Experienced teachers approach this topic by emphasizing the contrast between one-way energy flow and cyclic nutrient movement through repeated modeling. Avoid letting students focus only on predators or producers; push them to explain decomposers’ roles and energy loss at every stage. Research suggests that physical movement, like passing tokens or building pyramids, strengthens retention of these abstract ideas more than passive note-taking.

Successful learning looks like students using precise vocabulary to explain why energy depletes but nutrients recycle, and applying this understanding to real-world scenarios. They should link trophic levels to energy loss and describe decomposition as a necessary process, not an optional one.

Watch Out for These Misconceptions

  • During Card Sort: Trophic Level Pyramids, watch for students who group decomposers with producers or consumers.

    Have students place decomposers at the center of their pyramid and draw arrows showing nutrients returning to soil, then ask them to explain why decomposers belong outside the traditional pyramid structure.

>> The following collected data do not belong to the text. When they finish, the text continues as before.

-- ==== Sys2Proof/Tests/Slice0.lean ====
section
/-! SUPPORT. The model's own tests: ill-formed commands that `Instr.wf` refuses, one step of a command on a small state with the
result that the rules give, and for every statement with hypotheses the states and operands that meet them (`meets_…`). -/

namespace Sys2Proof.Tests

/-! The tests are elaborated one after another: side by side they ask for more threads than the check's memory limit allows. -/

set_option Elab.async false

open Sys2Proof.Machine

/-- The host, not secure, and the secure host. -/
abbrev hst : Master := .host false
abbrev sec : Master := .host true

abbrev r0 : State := State.reset

/-- Registers given by address and word. -/
def regs (l : List (Nat × Word)) (s : State) : State := l.foldl (fun t p => t.setReg p.1 p.2) s

/-- The state after a command. -/
def after (c : Instr) (s : State) : State :=
  match exec c s with
  | .next t => t
  | _ => s

/-- A state in which a transaction of the host is secure: SECHOST is 1 and HSEC is high. -/
def secured (s : State) : State := regs [(Reg.HP_SEC, 1)] { s with host := { s.host with hsec := true } }

/-- `Clear` and `Grants` as tests of a state. -/
def clearNow (s : State) (r : FabReq) : Bool := granted s r && (testsHit s r.words == [])
def grantsNow (s : State) (q : Option FabReq) : Bool :=
  match q with
  | none => true
  | some r => clearNow s r && match r.two with
    | none => true
    | some x => (spoolFirst (placed s r) x.m x.a x.w x.wr).1 == .uncorr || match secondReq x with
      | none => true
      | some r2 => clearNow (halfMade s r x) r2

theorem clearNow_clear {s : State} {r : FabReq} (h : clearNow s r = true) : Clear s r := by
  simpa [clearNow, Clear] using h

theorem grantsNow_grants {s : State} {q : Option FabReq} (h : grantsNow s q = true) : Grants s q := by
  intro r hr
  subst hr
  simp only [grantsNow, Bool.and_eq_true] at h
  refine ⟨clearNow_clear h.1, fun x hx => ?_⟩
  simp only [hx, Bool.or_eq_true, beq_iff_eq] at h
  refine h.2.imp id fun h2 r2 hr2 => ?_
  simp only [hr2] at h2
  exact clearNow_clear h2

/-! ## Well-formed commands -/

theorem test_wf_sender : (Instr.csRelease .contact).wf = false := by decide
theorem test_wf_sender_copy : (Instr.mbxGo (.copy 0)).wf = false := by decide
theorem test_wf_read_low : (Instr.clearOnRead hst 0x7FFFFC .b4).wf = false := by decide
theorem test_wf_read_high : (Instr.clearOnRead hst 0x1000000 .b4).wf = false := by decide
theorem test_wf_read_align : (Instr.clearOnRead hst 0x800002 .b4).wf = false := by decide
theorem test_wf_read_half : (Instr.clearOnRead hst 0x800002 .b2).wf = true := by decide
theorem test_wf_write_low : (Instr.registerWrite hst 0x7FFFFC 0).wf = false := by decide
theorem test_wf_write_high : (Instr.registerWrite hst 0x1000000 0).wf = false := by decide
theorem test_wf_write_align : (Instr.registerWrite hst 0x800001 0).wf = false := by decide
theorem test_wf_staged : (Instr.stagedWrite hst Reg.RST_CAUSE 0).wf = false := by decide
theorem test_wf_staged_ok : (Instr.stagedWrite hst (Reg.CH_ADD 0) 0).wf = true := by decide
theorem test_wf_tooth_input : (Instr.spkToothEdge 0 { input := .z, rise := true, stamp := 0, back := none }).wf = false := by decide
theorem test_wf_index_input : (Instr.spkIndexEdge 0 { input := .a, rise := true, stamp := 0, back := none }).wf = false := by decide
theorem test_wf_exg_low : (Instr.exgStagedWrite hst 0 0x0C 0).wf = false := by decide
theorem test_wf_exg_high : (Instr.exgStagedWrite hst 0 0x50 0).wf = false := by decide
theorem test_wf_exg_align : (Instr.exgStagedWrite hst 0 0x11 0).wf = false := by decide
theorem test_wf_prog : (Instr.progWrite hst 0 64 0).wf = false := by decide
theorem test_wf_spool : (Instr.spoolAccess hst 0x800000 .b1 none).wf = false := by decide
theorem test_wf_down_frame : (Instr.downFrame { crcOk := true, cv := 1, seq := 0, tbW := 0, dly := 0, units := [], cmd :=
    { code := 0, fixCh := 0, kind := 0, spk := 0, cseq := 0, newFmt := 0, lo := 0, hi := 0 }, stamp := 0, codeErrs := 0 }).wf = false := by decide
theorem test_wf_up_frame : (Instr.upFrame { crcOk := true, seq := 0, records := [], codeErrs := 0 }).wf = false := by decide
theorem test_wf_up_repeat : (Instr.upFrameRepeat { crcOk := true, seq := 0, records := [], codeErrs := 0 }).wf = false := by decide

/-! ## The queue, reset, registers -/

theorem test_step_runs_front : (match step { r0 with pending := [.pllLock, .dividerFree 0] } with
    | .next t => t.pending.length == 1 | _ => false) = true := by decide +kernel

theorem test_step_idles : step r0 = .next (tick r0) := rfl

theorem test_tb_counts : (nextTb { r0 with tb := 9, tbRun := true }).tb = 10 ∧ (nextTb r0).tb = 0 := by decide +kernel

theorem test_pll_lock : (after .pllLock { r0 with boot := { r0.boot with step := 1 } }).tbRun = true := by decide +kernel

theorem meets_Resets : masterSecure (masterNow (secured r0) sec) = true ∧ masterSecure (masterNow r0 .safelight) = true ∧ (0 : BitVec 16) ≠ 0xA5C3 ∧ r0.rb Reg.CLK_STAT 2 = false ∧
    (regs [(Reg.CLK_STAT, 4)] r0).rb Reg.CLK_STAT 2 = true := by decide +kernel

/-- TB_HI is latched by the read of TB_LO (R21). -/
theorem test_tb_lo : (after (.tbLoRead hst) { r0 with tb := 0x500000007 }).answer = { status := .ok, data := 7 } ∧
    (after (.tbLoRead hst) { r0 with tb := 0x500000007 }).shadow hst Reg.TB_HI = 5 := by decide +kernel

def phase1 : State := r0.modSpk 2 fun u => { u with fifo := [{ pos := 1, cyc := 2, err := 3 }] }

/-- The same FIFO with a mark of this tb that found it full, and one that holds a mark of this tb alone. -/
def phaseLost : State := phase1.modSpk 2 fun u => { u with phLost := some (0, { pos := 4, cyc := 5, err := 6 }, true) }
def phaseNew : State := phase1.modSpk 2 fun u => { u with phNew := (0, 1) }

theorem meets_LatchedReads : reachesRegs hst = true ∧ ({ r0 with otp := true } : State).otp = true ∧ r0.otp = false ∧
    (phase1.spkAt 2).phOld 0 = [{ pos := 1, cyc := 2, err := 3 }] ∧ (phase1.spkAt 2).phLost = none ∧
    (phaseLost.spkAt 2).phOld 0 = [{ pos := 1, cyc := 2, err := 3 }] ∧
    (phaseLost.spkAt 2).phLost = some (0, { pos := 4, cyc := 5, err := 6 }, true) ∧ (phaseNew.spkAt 2).phOld 0 = [] := by decide +kernel

theorem test_ph_pos : (after (.phPosRead hst 2) phase1).answer.data = 1 ∧ (after (.phPosRead hst 2) phase1).shadow hst (Reg.SPK_PH_ERR 2) = 3 := by
  decide +kernel

/-- A sheet with a take at tb 5 pending, in tb 6; one that is ready; and a fix channel 1 with a point. -/
def taking : State := { r0 with tb := 6, sheet := { r0.sheet with busy := true, at_ := some 5 } }
def ready : State := { r0 with sheet := { r0.sheet with ready := true, snap := [(0, 7)] } }

/-- The sheet was asked for by thread 3 in this cc. -/
def askedFor : State := { r0 with sheet := { r0.sheet with req := some { cc := 0, rank := 3, ok := true, rd := none, owner := 0, thread := 0, late := true } } }

/-- The host asked for it, and holds it, before a thread. -/
def askedHost : State := { r0 with sheet := { r0.sheet with
  busy := true, req := some { cc := 0, rank := 66, ok := true, rd := none, owner := 0, thread := 0, late := false } } }
def pointed : State := { r0 with tb := 6 }.modFix 1 fun f => { f with point := .at 5 }

theorem meets_ContactSheet : reachesRegs hst = true ∧ (r0.sheet.busy = false ∧ r0.sheet.ready = false) ∧
    r0.sheet.req.all (fun r => r.cc ≠ r0.cc) = true ∧
    passed r0.tb ((regs [(Reg.CS_AT_LO, 9)] r0).reg Reg.CS_AT_LO).toNat = false ∧ passed 9 9 = true ∧ fixPendingNow pointed 1 = true ∧
    ((r0.modFix 1 fun f => { f with point := .calendar }).fixAt 1).point ≠ .none ∧
    fixReached (r0.modFix 1 fun f => { f with point := .calendar }) 1 = none ∧ (r0.fixAt 1).lastT ≠ some r0.tb ∧
    ¬(taking.sheet.busy = false ∧ taking.sheet.ready = false) ∧ fixPendingNow r0 0 = false ∧
    askedFor.sheet.req.map SheetReq.rank = some 3 ∧ askedFor.cc = 0 ∧ 3 < csRank hst ∧
    askedHost.sheet.req.map SheetReq.ok = some true ∧ csRank (.engine 5) < 66 ∧ askedHost.sheet.busy = true ∧
    askedHost.sheet.filling = false ∧ grantsNow r0 (busReq r0 hst 0x00801004 .b4 none) = true ∧
    grantsNow ready (busReq ready hst 0x00801004 .b4 none) = true ∧ ready.sheet.ready = true ∧ r0.sheet.ready = false ∧ (0x0FFC : Nat) % 4 = 0 ∧ (0x0FFD : Nat) % 4 ≠ 0 ∧
    grantsNow r0 (busReq r0 hst 0x00801FFD .b4 none) = true ∧ taking.sheet.filling = false ∧ csReached taking = true ∧ taking.sheet.held = none ∧ csReached { taking with tb := 4 } = false ∧
    ({ taking with sheet := { taking.sheet with filling := true } } : State).sheet.owner ≠ 1 := by decide +kernel

theorem test_snapshot : (after (.snapshotRead hst 0) ready).answer.data = 7 ∧
    (after (.snapshotRead hst 0) r0).rb Reg.CS_STAT 3 = true := by decide +kernel

/-- A host that stages through channel 2. -/
def staging : State := regs [(Reg.FIX_HSEL, 6)] r0

/-- A host's channel 0 armed across the cascade by its master in RUN. -/
def chaining : State :=
  { regs [(Reg.FIX_CTL 0, 0x10000), (Reg.CAS_CTL, 1)] r0 with cas := { r0.cas with st := .run, cv := 2, cmd := none } }

/-- The places of the register bus are taken in this cc. -/
def full : State := { r0 with fabric := { r0.fabric with used := (busReq r0 hst 0x00820000 .b4 none).elim [] FabReq.places } }

theorem meets_FixChannels : reachesRegs hst = true ∧ grantsNow staging (busReq staging hst (Reg.CH_ADD 0) .b4 (some 7)) = true ∧ plainReg (Reg.CH_ADD 0) = true ∧
    tbDomain (Reg.CH_ADD 0) = true ∧ (regDesc (Reg.CH_ADD 0)).sth ≠ 0 ∧ (regDesc (Reg.CH_ADD 0)).sth &&& ~~~(regDesc (Reg.CH_ADD 0)).rw = 0 ∧
    (regDesc (Reg.CH_ADD 0)).rws = 0 ∧ memberReg staging (Reg.CH_ADD 0) = none ∧ plainReg (Reg.CT_STEP) = true ∧
    tbDomain (Reg.CT_STEP) = false ∧ (regDesc (Reg.CT_STEP)).sth ≠ 0 ∧ (regDesc (Reg.CT_STEP)).sth &&& ~~~(regDesc (Reg.CT_STEP)).rw = 0 ∧
    (regDesc (Reg.CT_STEP)).rws = 0 ∧ memberReg staging (Reg.CT_STEP) = none ∧ fixSelOf (regs [(Reg.FIX_HSEL, 0)] r0) hst = none ∧
    fixSelOf staging hst = some 2 ∧ staging.staged = [] ∧ (staging.fixAt 2).lastT ≠ some staging.tb ∧ (regDesc Reg.RST_CAUSE).sth = 0 ∧
    fixPendingNow pointed 1 = true ∧ fixPendingNow r0 0 = false ∧ (r0.reg (Reg.FIX_CTL 0)).getLsbD 16 = false ∧
    (r0.reg (Reg.FIX_CTL 0)).toNat / 16 % 4 = 0 ∧ ((regs [(Reg.FIX_CTL 0, 0x10), (Reg.FIX_POINT_LO 0, 9)] r0).reg (Reg.FIX_CTL 0)).toNat / 16 % 4 = 1 ∧
    passed r0.tb 9 = false ∧ (pointed.fixAt 1).point = .at 5 ∧ passed pointed.tb 5 = true ∧ passed 4 5 = false ∧ passed 5 5 = true ∧
    (r0.fixAt 1).point = .none ∧ r0.due = [] ∧ pointed.boot.phase ≠ 2 ∧ (chaining.reg (Reg.FIX_CTL 0)).getLsbD 16 = true ∧
    casMaster chaining = true ∧ chaining.cas.st = .run ∧ chaining.cas.cmd = none ∧ 2 ≤ chaining.cas.cv ∧ casMaster { r0 with cas := { r0.cas with role := 1 } } = false ∧
    fixReached r0 1 = none ∧ fixReached pointed 1 = some 5 ∧ pointed.boot.tooLate = false := by decide +kernel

  • During Token Pass: Nutrient Cycle Simulation, watch for students who treat energy like a cycle instead of a one-way flow.

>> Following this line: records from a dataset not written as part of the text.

-- ==== Sys2Proof/Tests/Slice0.lean ====
section
/-! SUPPORT. Tests of the model by values the spec gives (95_test_vectors.md unless a comment says otherwise), and for every
statement with hypotheses a concrete state and operands that meet them. Each test is one step or one function. -/

namespace Sys2Proof.Tests

open Sys2Proof.Machine

/-! ## States -/

/-- `UNINIT` with `LOADED = 1` (the tables themselves play no part). -/
def loaded : State := { State.reset with loaded := true }

/-- After `INIT`. -/
def fresh : State := { State.reset with cipher := { p := pInit, sf := sInit }, loaded := true }

/-- `KEYSCHED` with the initial tables: not reached by commands, used for the function vectors of section 3. -/
def keyed : State := { fresh with phase := .keysched }

/-- `ENCIPHER` with the final `D` of the first source vector. -/
def ciphered : State :=
  { fresh with
    phase := .encipher
    d := #v[0x557E94F3, 0x4BF286E8, 0x719A26BE, 0x94AC1E16, 0xD95EF9F8, 0x19DEE092] }

/-- `DONE` with `RLEN = 31`. -/
def finished : State := { ciphered with phase := .done, rlen := 31 }

/-- Halted by `ENC 0` from reset. -/
def halted : State := { State.reset with err := .phase, ecmd := 0x50000000 }

/-- A buffer that holds `bytes` from `a` on and zero elsewhere. -/
def bufAt (a : Nat) (bytes : List Byte) : Memory := Memory.writeBytes [] a bytes

/-- The result of a host operation, where it is a next state. -/
def after (o : HostOp) (s : State) : Option State :=
  match hostOp o s with
  | .next t => some t
  | _ => none

/-! ## Well-formedness: each check refuses -/

theorem test_eks_length_zero : (Instr.eks 0 72 0).wellFormed = false := by decide
theorem test_eks_key_region : (Instr.eks 120 72 9).wellFormed = false := by decide
theorem test_eks_salt_region : (Instr.eks 0 113 1).wellFormed = false := by decide
theorem test_ks_length_zero : (Instr.ks 120 0).wellFormed = false := by decide
theorem test_ks_key_region : (Instr.ks 120 9).wellFormed = false := by decide
theorem test_ldd_region : (Instr.ldd 105).wellFormed = false := by decide
theorem test_enc_offset : (Instr.enc 5).wellFormed = false := by decide
theorem test_std_region : (Instr.std 105).wellFormed = false := by decide
theorem test_b64e_length_zero : (Instr.b64e 0 0 0).wellFormed = false := by decide
theorem test_b64e_source_region : (Instr.b64e 127 0 2).wellFormed = false := by decide
theorem test_b64e_destination_region : (Instr.b64e 0 0 97).wellFormed = false := by decide
theorem test_b64d_limit_zero : (Instr.b64d 0 0 4 0).wellFormed = false := by decide
theorem test_b64d_source_region : (Instr.b64d 127 0 2 1).wellFormed = false := by decide
theorem test_b64d_destination_region : (Instr.b64d 0 120 0 9).wellFormed = false := by decide
theorem test_boundaries_are_well_formed :
    [Instr.init, .eks 0 112 1, .ks 119 9, .ldd 104, .enc 4, .std 104, .b64e 0 96 24, .b64e 0 0 96, .b64d 0 120 0 8,
      .rst].all Instr.wellFormed = true := by decide

/-! ## Decoding: words written out by the table of 30_encoding.md rule R53, op | a | b | c | d -/

theorem test_decode_init : decode (0b0001#4 ++ 0b0000000#7 ++ 0b0000000#7 ++ 0b0000000#7 ++ 0b0000000#7) = .ok .init := by
  rfl
theorem test_decode_eks :
    decode (0b0010#4 ++ 0b0000001#7 ++ 0b1001000#7 ++ 0b1111111#7 ++ 0b0000000#7) = .ok (.eks 1 72 127) := by rfl
theorem test_decode_ks :
    decode (0b0011#4 ++ 0b1110111#7 ++ 0b0000000#7 ++ 0b0001001#7 ++ 0b0000000#7) = .ok (.ks 119 9) := by rfl
theorem test_decode_ldd :
    decode (0b0100#4 ++ 0b1011000#7 ++ 0b0000000#7 ++ 0b0000000#7 ++ 0b0000000#7) = .ok (.ldd 88) := by rfl
theorem test_decode_enc :
    decode (0b0101#4 ++ 0b0000000#7 ++ 0b0000000#7 ++ 0b0000000#7 ++ 0b0000100#7) = .ok (.enc 4) := by rfl
theorem test_decode_std :
    decode (0b0110#4 ++ 0b0000000#7 ++ 0b1011000#7 ++ 0b0000000#7 ++ 0b0000000#7) = .ok (.std 88) := by rfl
theorem test_decode_b64e :
    decode (0b1000#4 ++ 0b0000000#7 ++ 0b0010000#7 ++ 0b0000101#7 ++ 0b0000000#7) = .ok (.b64e 0 16 5) := by rfl
theorem test_decode_b64d :
    decode (0b1001#4 ++ 0b0000000#7 ++ 0b1001000#7 ++ 0b0010110#7 ++ 0b0010000#7) = .ok (.b64d 0 72 22 16) := by rfl
theorem test_decode_rst : decode (0b1111#4 ++ 0b0000000#7 ++ 0b0000000#7 ++ 0b0000000#7 ++ 0b0000000#7) = .ok .rst := by
  rfl
/-- The words of 30_encoding.md rule R57 and of sections 6 and 9. -/
theorem test_encode_words :
    [Instr.ks 0 8, .eks 0 72 1, .enc 4, .std 88, .b64d 0 72 22 16, .ldd 33, .b64e 88 0 23, .std 101].map encode =
      [0x30000400, 0x20120080, 0x50000004, 0x60160000, 0x90120B10, 0x44200000, 0x8B000B80, 0x60194000] := by decide
/-- Words of section 8 that are no command, and a length and an offset out of range that are. -/
theorem test_decode_rejects :
    [0x00000000, 0x70000000, 0xA0000000, 0xE0000000, 0xFFFFFFFF, 0xF0000001, 0x10000001, 0x3F000001].map decode =
      [.error .opcode, .error .opcode, .error .opcode, .error .opcode, .error .field, .error .field, .error .field,
        .error .field] ∧
    decode 0x50000005 = .ok (.enc 5) ∧ decode 0x30000000 = .ok (.ks 0 0) := ⟨rfl, rfl, rfl⟩
theorem test_decode_table_word :
    decodeTableWord 32 0x44200000 = some (.ldd 33) ∧ decodeTableWord 32 0x70000000 = none := by decide
/-- The word the host places is the next one to run. -/
theorem test_fetch_word_runs :
    step ({ keyed with pending := [.readCsr .ecmd] }.withFetchWord 32 0x50000005) =
      .next { keyed with pending := [.readCsr .ecmd], err := .range, ecmd := 0x50000005 } := by rfl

    Pause the simulation after each round and ask groups to count how many tokens were 'lost' as heat, then discuss why energy cannot be reused by the next trophic level.

  • During Disruption Debate: Human Impacts, watch for students who underestimate the scale of human influence on nutrient cycles.

    Provide real data on fertilizer use or carbon emissions and have teams use this evidence to argue for or against the claim that human activities have minimal impact.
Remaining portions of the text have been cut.